Je haussai les épaules.

Donc, ensuite, j’ai parlé à June…

Qui m’a contactée juste après, ajouta Ashley.

Et je me suis fait chopper.

Je pris appui sur mes coudes.

Ashley se mordillait les lèvres.

Tu dis que tu l’as reçu du côté de ton père ?

Ouais… En fait, du côté de mon père, on ne sait pas quoi en faire. J’ai deux demi-sœurs qui l’ont aussi.

Certes, je devais surtout penser à moi, mais je n’allais pas laisser passer la chance d’aider Lilly et Sara. Si je ne le faisais pas, les grands yeux sérieux de Lilly me hanteraient, comme ceux de ces gamins, dont le regard flanque la chair de poule dans les tableaux ringards.

Ashley, pourrais-tu garder un œil sur elles ? Pour t’assurer qu’elles…

Ne finissent pas comme toi ? suggéra-t-elle avec sympathie.

C’est ça, confirmai-je. Disons que je me sentirais mieux si je savais que quelqu’un veille sur elles.

Pas de souci, fit-elle. Ça fait partie de mon boulot.

Elle ouvrit son BlackBerry et y nota quelque chose.

Rien d’autre ? Tu ne t’es pas fait attaquer par des chasseurs de tête ou battu avec un monstre marin ?

Sa petite boule lumineuse tournait lentement autour de sa tête.

Non.

Bon, lança-t-elle. Parce que tu es suffisamment mal barré comme ça.

Merci, dis-je. J’aimerais bien qu’on cesse de me le rappeler à tout bout de champ, d’acc ?

J’étais assis, les jambes croisées, à même le sol.

À moi de poser des questions, maintenant. Dois-je toujours tuer pour utiliser mon don ? Enfin, dans l’hypothèse où j’aurais à m’en servir un jour…

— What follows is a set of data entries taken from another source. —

-- ==== Sys2Proof/Certificates/Slice0/Obligations.lean ====
section
/-! DEFINITION. The statements for the provers. Where a statement gives the next state as the old one with fields
replaced, every field it does not name is unchanged: that is its frame. -/

open Sys2Proof Sys2Proof.Machine

/-! ### The step -/

/-- A step runs the command at the front of the queue on the queue's rest; on an empty queue the capture count
advances by one and nothing else changes (notes/assumptions/1.md: the idle step is the model's choice). -/
def Obligations.StepRunsTheFrontCommand : Prop :=
  (∀ (c : Instr) (rest : List Instr) (s : State),
    step { s with pending := c :: rest } = exec c { s with pending := rest }) ∧
  ∀ s : State, s.pending = [] →
    step s = .next { s with timebase := { s.timebase with captureCount := s.timebase.captureCount + 1 } }

/-- Every command answers a next state in every state, the part having no event that stops the model, and it changes
nothing of the queue of waiting commands. -/
def Obligations.EveryCommandCompletesAndKeepsTheQueue : Prop :=
  ∀ (c : Instr) (s : State), ∃ t, exec c s = .next t ∧ t.pending = s.pending

/-- What reset leaves, item by item as the chapters give it: the engine and its registers (R149, R155), the scroll
channels (R20), the ports (R95), the arbiter (R111), the timebase (R122), the glyph store (R131), the heads' blank
flags and last composed frames (R132), the lamps (R139), the reports (R164), the shadows (R1), every setting (R21,
R41, R93, R110, R122, R132, R139, R164), and no work in progress (R59, R76). The size of the black frame is
the model's reading (notes/assumptions/23.md). -/
def Obligations.ResetLeavesTheStatedValues : Prop :=
  let s := State.reset
  (s.engine = .stopped ∧ s.area.haltCause = .none ∧ s.area.areaLo = 0 ∧ s.area.areaHi = 0 ∧
    s.area.scan = none ∧ s.area.start = none ∧ s.area.takenGeneration = 0 ∧
    (∀ n, s.area.commandDone.get n = 0) ∧
    s.area.header = ⟨0, 0, 0, 0, 0, 0, 0, 0⟩) ∧
  (∀ c, let ch := s.chan c
    ch.anchor = none ∧ ch.fraction = 0 ∧ ch.key = none ∧ ch.holds = ⟨false, false, false, false⟩ ∧
    ch.latch = false ∧ (∀ p l, (ch.pressed.get p).get l = false) ∧ ch.speed = 0 ∧ ch.demand = 0 ∧
    ch.starve = false ∧ ch.starveCount = 0 ∧ ch.atEnd = false ∧ ch.view = []) ∧
  (∀ p, let q := s.port p
    q.phase = .off ∧ q.periodStart = none ∧ q.highTime = none ∧ q.lastHigh = 0 ∧ q.lastPeriod = 0 ∧
    q.position = 0 ∧ q.value = 0 ∧ q.validRun = 0 ∧ q.invalidRun = 0 ∧ q.edgeAge = 0 ∧ q.timeLost = 0 ∧
    q.lostCount = 0 ∧ q.quad = none ∧ q.errorCount = 0 ∧ q.jog = 0 ∧ q.standing = 0 ∧
    (∀ l, q.buttons.get l = ⟨.unset, 0⟩ ∧ q.reverseSet.get l = false) ∧ q.take = false ∧ q.jump = none) ∧
  (∀ c, s.auth c = ⟨none, 0, 0, 0⟩) ∧ (∀ p, s.armed.get p = false) ∧
  (s.timebase.lock = .free ∧ s.timebase.qualifyingRun = 0 ∧ s.timebase.lastEdge = none ∧
    s.timebase.lastPeriod = 0 ∧ s.timebase.missed = 0 ∧ s.timebase.lockedFrames = 0 ∧ s.frame = 0) ∧
  (s.glyphs.width = 12 ∧ s.glyphs.height = 20 ∧ ∀ k, ∀ b ∈ s.glyphs.images.get k, b = 0) ∧
  (∀ h, (s.head h).blank = false ∧ (s.head h).lastComposed.width = 492 ∧
    (s.head h).lastComposed.height = 320 ∧
    ∀ row ∈ (s.head h).lastComposed.rows, ∀ x ∈ row, x = ⟨0, 0, 0⟩) ∧
  ((∀ g, s.lamps.pattern.get g = 0) ∧ (∀ c, s.lamps.strobe.get c = 0) ∧ s.lamps.driven = false) ∧
  ((∀ k, s.reports.heldCount.get k = 0) ∧ s.reports.queue = [] ∧ s.reports.current = none ∧
    irqCauseWord s = 0 ∧ (∀ k, s.reports.postponed.get k = false) ∧ s.reports.dropped = 0) ∧
  s.rundown = ⟨[], .a, 0, 0⟩ ∧
  (∀ k, let st := s.story k
    st.present = false ∧ st.ready = false ∧ st.mask = 0 ∧ st.storyId = 0 ∧ st.request = 0 ∧ st.done = 0 ∧
    st.mode = .clear ∧ st.side = .a ∧ st.result = 0 ∧ st.address = 0 ∧ st.count = 0) ∧
  (∀ c, let cs := s.chanSet c
    cs.mode = .off ∧ cs.leader = 0 ∧ cs.offset = 0 ∧ cs.vmax = 1024 ∧ cs.accel = 32 ∧ cs.approach = 8 ∧
    cs.crawl = 64 ∧ (∀ i, cs.curve.get i = 0) ∧ cs.authMode = .takeover ∧ cs.releaseTime = 25) ∧
  (∀ p, let ps := s.portSet p
    ps.mode = .off ∧ ps.channel = 0 ∧ ps.role = .presenter ∧
    (∀ l, ps.invert.get l = false ∧ ps.action.get l = .none) ∧ ps.debounce = 5 ∧ ps.center = 2048 ∧
    ps.deadband = 64 ∧ ps.span = 1536 ∧ ps.reverse = false ∧ ps.lossLimit = 50 ∧ ps.wheelFunction = .jog ∧
    ps.jogScale = 256 ∧ ps.demandStep = 8 ∧ ps.lampSelect = .off) ∧
  (s.rate = .fps25 ∧ s.settings.refSelect = .internal ∧ (∀ k, s.settings.enables.get k = false) ∧
    (∀ g, s.settings.groupChannel.get g = 0 ∧ s.settings.groupMode.get g = .latch) ∧
    ∀ m, s.settings.markSelect.get m = .undriven) ∧
  (∀ h, let hs := s.headSet h
    let pair : ColourPair := ⟨⟨255, 255, 255⟩, ⟨0, 0, 0⟩⟩
    hs.enable = false ∧ hs.channel = 0 ∧ hs.rows = 16 ∧ hs.readingRow = 4 ∧ hs.columns = 40 ∧
    hs.mirror = false ∧ hs.flip = false ∧ hs.marker = .arrow ∧
    hs.normal = pair ∧ hs.emphasis = pair ∧ hs.direction = pair ∧ hs.slug = pair) ∧
  s.exchange = .idle ∧ s.fetch.queue = [] ∧ (∀ c, s.fetch.needs.get c = []) ∧
  (∀ i, s.fetch.cache.get i = .free) ∧ s.writes = []

/-! ### Invariants that every step keeps -/

/-- The reset state meets every invariant below. -/
def Obligations.ResetMeetsTheInvariants : Prop := State.reset.wf

/-- Every step keeps the bounds of the Post Queue and of the dropped-post count (R164, R165). -/
def Obligations.StepKeepsReportBounds : Prop :=
  ∀ s t : State, s.reports.bounded → step s = .next t → t.reports.bounded

/-- Every step keeps the items of every hand port in the ranges of R95. -/
def Obligations.StepKeepsPortRanges : Prop :=
  ∀ s t : State, portsInRange s → step s = .next t → portsInRange t

/-- Every step keeps the Fetch Queue within 32 entries, 8 of them ISSUED (R76, R80 to R82). -/
def Obligations.StepKeepsFetchBounds : Prop :=
  ∀ s t : State, s.fetch.bounded → step s = .next t → t.fetch.bounded

/-- Every step keeps every position, and every published position, a fraction of 0..1023 that is 0 at anchor NONE
(R24), and S 0 at anchor NONE and in every mode but LIVE (R22, R27, R38). -/
def Obligations.StepKeepsPositions : Prop :=
  ∀ s t : State, channelsPositioned s → step s = .next t → channelsPositioned t

/-- Every step keeps the engine state consistent with what is in progress (R151 to R156, R167). -/
def Obligations.StepKeepsEngineConsistency : Prop :=
  ∀ s t : State, s.engineConsistent → step s = .next t → t.engineConsistent

/-! ### Rules of the whole machine -/

/-- HALTED is left by a soft reset or a power-on reset: every other command leaves the engine HALTED with the cause it
had (R151, R154). -/
def Obligations.OnlyAResetLeavesHalted : Prop :=
  ∀ (c : Instr) (s t : State), c.wellFormed = true → s.engineConsistent → s.engine = .halted →
    c ≠ .powerOnReset → (∀ run look, c ≠ .softReset run look) → exec c s = .next t →
    t.engine = .halted ∧ t.area.haltCause = s.area.haltCause
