-- ==== Sys2Proof/Laws/Blocks.lean ====
section
/-! SUPPORT. The footprints of the scroll channels, the Exchange Unit, the heads, the settings take, the engine, the
frame event, the commands and the Report Unit, and the outcomes of a halt and of a completed write. -/

namespace Sys2Proof.Machine

set_option Elab.async false

/-! ### Scroll channels -/

theorem joinSearch_keeps (c : Chan) : Keeps { exchange := true, channels := true } (joinSearch c) := by
  refine ⟨fun s => ?_⟩
  unfold joinSearch
  split
  · rfl
  · dsimp only
    split <;> rfl

/-- Joining a search changes nothing of a channel but its EXCHANGE hold, and nothing of the others. -/
theorem joinSearch_chan (c d : Chan) (s : State) : (joinSearch c s).chan d =
    { s.chan d with exchange := ((joinSearch c s).chan d).exchange } ∧
    (d ≠ c → (joinSearch c s).chan d = s.chan d) := by
  unfold joinSearch
  split
  · exact ⟨rfl, fun _ => rfl⟩
  · dsimp only
    split
    · by_cases h : d = c
      · subst h; simp [State.chan, State.modChan]
      · simp [State.chan, State.modChan, Bank.get_set_ne _ _ h]
    · exact ⟨rfl, fun _ => rfl⟩

theorem reanchor_keeps (c : Chan) (a : Option Anchor) (cause : MoveCause) :
    Keeps { channels := true, reports := true } (reanchor c a cause) :=
  ⟨fun _ => Eq.trans ((raise_keeps _).on _) rfl⟩

theorem checkAnchor_keeps (c : Chan) (former : List ViewEntry) :
    Keeps { channels := true, reports := true } (checkAnchor c former) := by
  refine ⟨fun s => ?_⟩
  unfold checkAnchor
  dsimp only
  split
  · rfl
  · rfl
  · exact (reanchor_keeps ..).on s
  · split
    · split
      · rfl
      · exact (reanchor_keeps ..).on s
    · exact (reanchor_keeps ..).on s

theorem boundaryStage_keeps (c : Chan) :
    Keeps { channels := true, reports := true } (boundaryStage c) := by
  refine ⟨fun s => ?_⟩
  unfold boundaryStage
  dsimp only
  split
  · rfl
  · split
    · rfl
    · split
      · split <;> rfl
      · split
        · rfl
        · exact Eq.trans ((raise_keeps _).on _) rfl

theorem storyJump_keeps (c : Chan) (p : PortId) (j : StoryJump) :
    Keeps { channels := true, reports := true } (storyJump c p j) := by
  refine ⟨fun s => ?_⟩
  unfold storyJump refuseJump
  dsimp only
  split
  · exact Eq.trans ((raise_keeps _).on _) rfl
  · split
    · exact Eq.trans ((raise_keeps _).on _) rfl
    · split
      · rfl
      · exact Eq.trans ((raise_keeps _).on _) rfl

theorem advanceReports_keeps (c : Chan) (old : Channel) (a : Option Anchor) (demand : Int) (adv : Advance) :
    Keeps { channels := true, reports := true } (advanceReports c old a demand adv) := by
  refine ⟨fun s => ?_⟩
  unfold advanceReports
  split
  · exact (raise_keeps _).on s
  · rfl
  · rfl
  · split
    · rfl
    · exact Eq.trans ((raise_keeps _).on _) rfl
  · split
    · rfl
    · split
      · rfl
      · exact (raise_keeps _).on s
  · split
    · rfl
    · split
      · rfl
      · exact (raise_keeps _).on s

theorem advanceStage_keeps (c : Chan) (demand jog : Int) :
    Keeps { channels := true, reports := true } fun s => (advanceStage c demand jog s).2 := by
  refine ⟨fun s => ?_⟩
  unfold advanceStage
  dsimp only
  split
  · rfl
  · exact Eq.trans ((advanceReports_keeps ..).on _) rfl

theorem stage4_keeps (c : Chan) (h : Handing) :
    Keeps { channels := true, reports := true } fun s => (stage4 c h s).2 := by
  refine ⟨fun s => ?_⟩
  unfold stage4
  dsimp only
  split
  · exact Eq.trans ((storyJump_keeps ..).on _) rfl
  · exact Eq.trans ((advanceStage_keeps ..).on _) rfl

theorem stage5_keeps (c : Chan) : Keeps { exchange := true, channels := true } (stage5 c) := by
  refine ⟨fun s => ?_⟩
  unfold stage5
  dsimp only
  split
  · exact Eq.trans ((modChan_keeps _ _).on _) ((joinSearch_keeps c).on s)
  · exact (joinSearch_keeps c).on s

theorem publish_keeps (c : Chan) (pub : Published) (entered : List Entered) (crossings : List Crossing) :
    Keeps { channels := true, writes := true, nextTag := true, lamps := true, reports := true }
      (publish c pub entered crossings) :=
  ⟨fun _ => Eq.trans ((lampsAct_keeps ..).on _) rfl⟩

/-- A publication sets the channel's published record and clears its Placed item. -/
theorem publish_channels (c : Chan) (pub : Published) (entered : List Entered) (crossings : List Crossing)
    (s : State) : (publish c pub entered crossings s).channels =
      s.channels.set c { s.chan c with pub := pub, placed := false } := by
  unfold publish
  simp [(lampsAct_keeps ..).channels, writeChannelStatus, issueWrite, State.modChan, State.chan]

/-- A publication issues one write: the channel's status record. -/
theorem publish_writes (c : Chan) (pub : Published) (entered : List Entered) (crossings : List Crossing)
    (s : State) : (publish c pub entered crossings s).writes = s.writes ++
      [⟨s.nextTag, .channelStatus c, s.areaAddress s.area.header.channelStatus (32 * c.val),
        channelStatusBytes pub, none⟩] := by
  unfold publish
  simp [(lampsAct_keeps ..).writes, writeChannelStatus, issueWrite, State.modChan, State.chan,
    State.areaAddress]

theorem takeView_keeps (c : Chan) : Keeps { channels := true } (takeView c) := ⟨fun _ => rfl⟩

theorem stage6_keeps (c : Chan) (r : Stage4) :
    Keeps { channels := true, writes := true, nextTag := true, lamps := true, reports := true } (stage6 c r) :=
  ⟨fun _ => Eq.trans ((publish_keeps ..).on _) rfl⟩

/-- The blocks that stages 1 to 5 of a channel may change. -/
abbrev Foot.stages : Foot :=
  { exchange := true, channels := true, authority := true, armed := true, reports := true }

theorem liveStages_keeps (handed : Bank 8 Handed) (c : Chan) :
    Keeps Foot.stages fun s => (liveStages handed c s).2 :=
  ⟨fun s => Eq.trans ((stage5_keeps c).on _)
    (Eq.trans ((stage4_keeps ..).on _) (Eq.trans ((boundaryStage_keeps c).on _)
      (Eq.trans ((joinSearch_keeps c).on _) (Eq.trans ((checkAnchor_keeps ..).on _)
        (Eq.trans ((takeView_keeps c).on _) ((evaluate_keeps handed c).on s))))))⟩

/-- The blocks that a publication may change. -/
abbrev Foot.publication : Foot :=
  { writes := true, channels := true, authority := true, lamps := true, reports := true, nextTag := true }

theorem offFrame_keeps (c : Chan) : Keeps Foot.publication (offFrame c) :=
  ⟨fun _ => Eq.trans ((publish_keeps ..).on _) rfl⟩

theorem followFrame_keeps (c : Chan) : Keeps Foot.publication (followFrame c) :=
  ⟨fun _ => Eq.trans ((publish_keeps ..).on _) rfl⟩

/-! ### The Exchange Unit -/

theorem writeStoryFields_keeps (k : Slot) (r : Report) :
    Keeps { writes := true, nextTag := true } (writeStoryFields k r) := ⟨fun _ => rfl⟩

theorem failTake_keeps (k : Slot) (generation : Word) (stage : FailedStage) (line : Word) :
    Keeps { stories := true, writes := true, nextTag := true } (failTake k generation stage line) :=
  ⟨fun _ => rfl⟩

Non, répondit Ashley. Chaque nécromancien a sa propre recette. Mais il y a des parties du rituel qu’on ne peut ni ne doit sauter, quand même ! Pour des raisons de sécurité, tu dois toujours faire ton cercle. Doit-il nécessairement être invoqué avec ton sang ? Non, mais cela rend le cercle plus fort. En principe, ta seule volonté suffit.

Elle fit une grimace à la petite balle qui avait commencé à dessiner des huit dans l’air. La balle se calma d’un coup et reprit son mouvement circulaire.

Je tournai la tête, essayant de masquer mon sourire.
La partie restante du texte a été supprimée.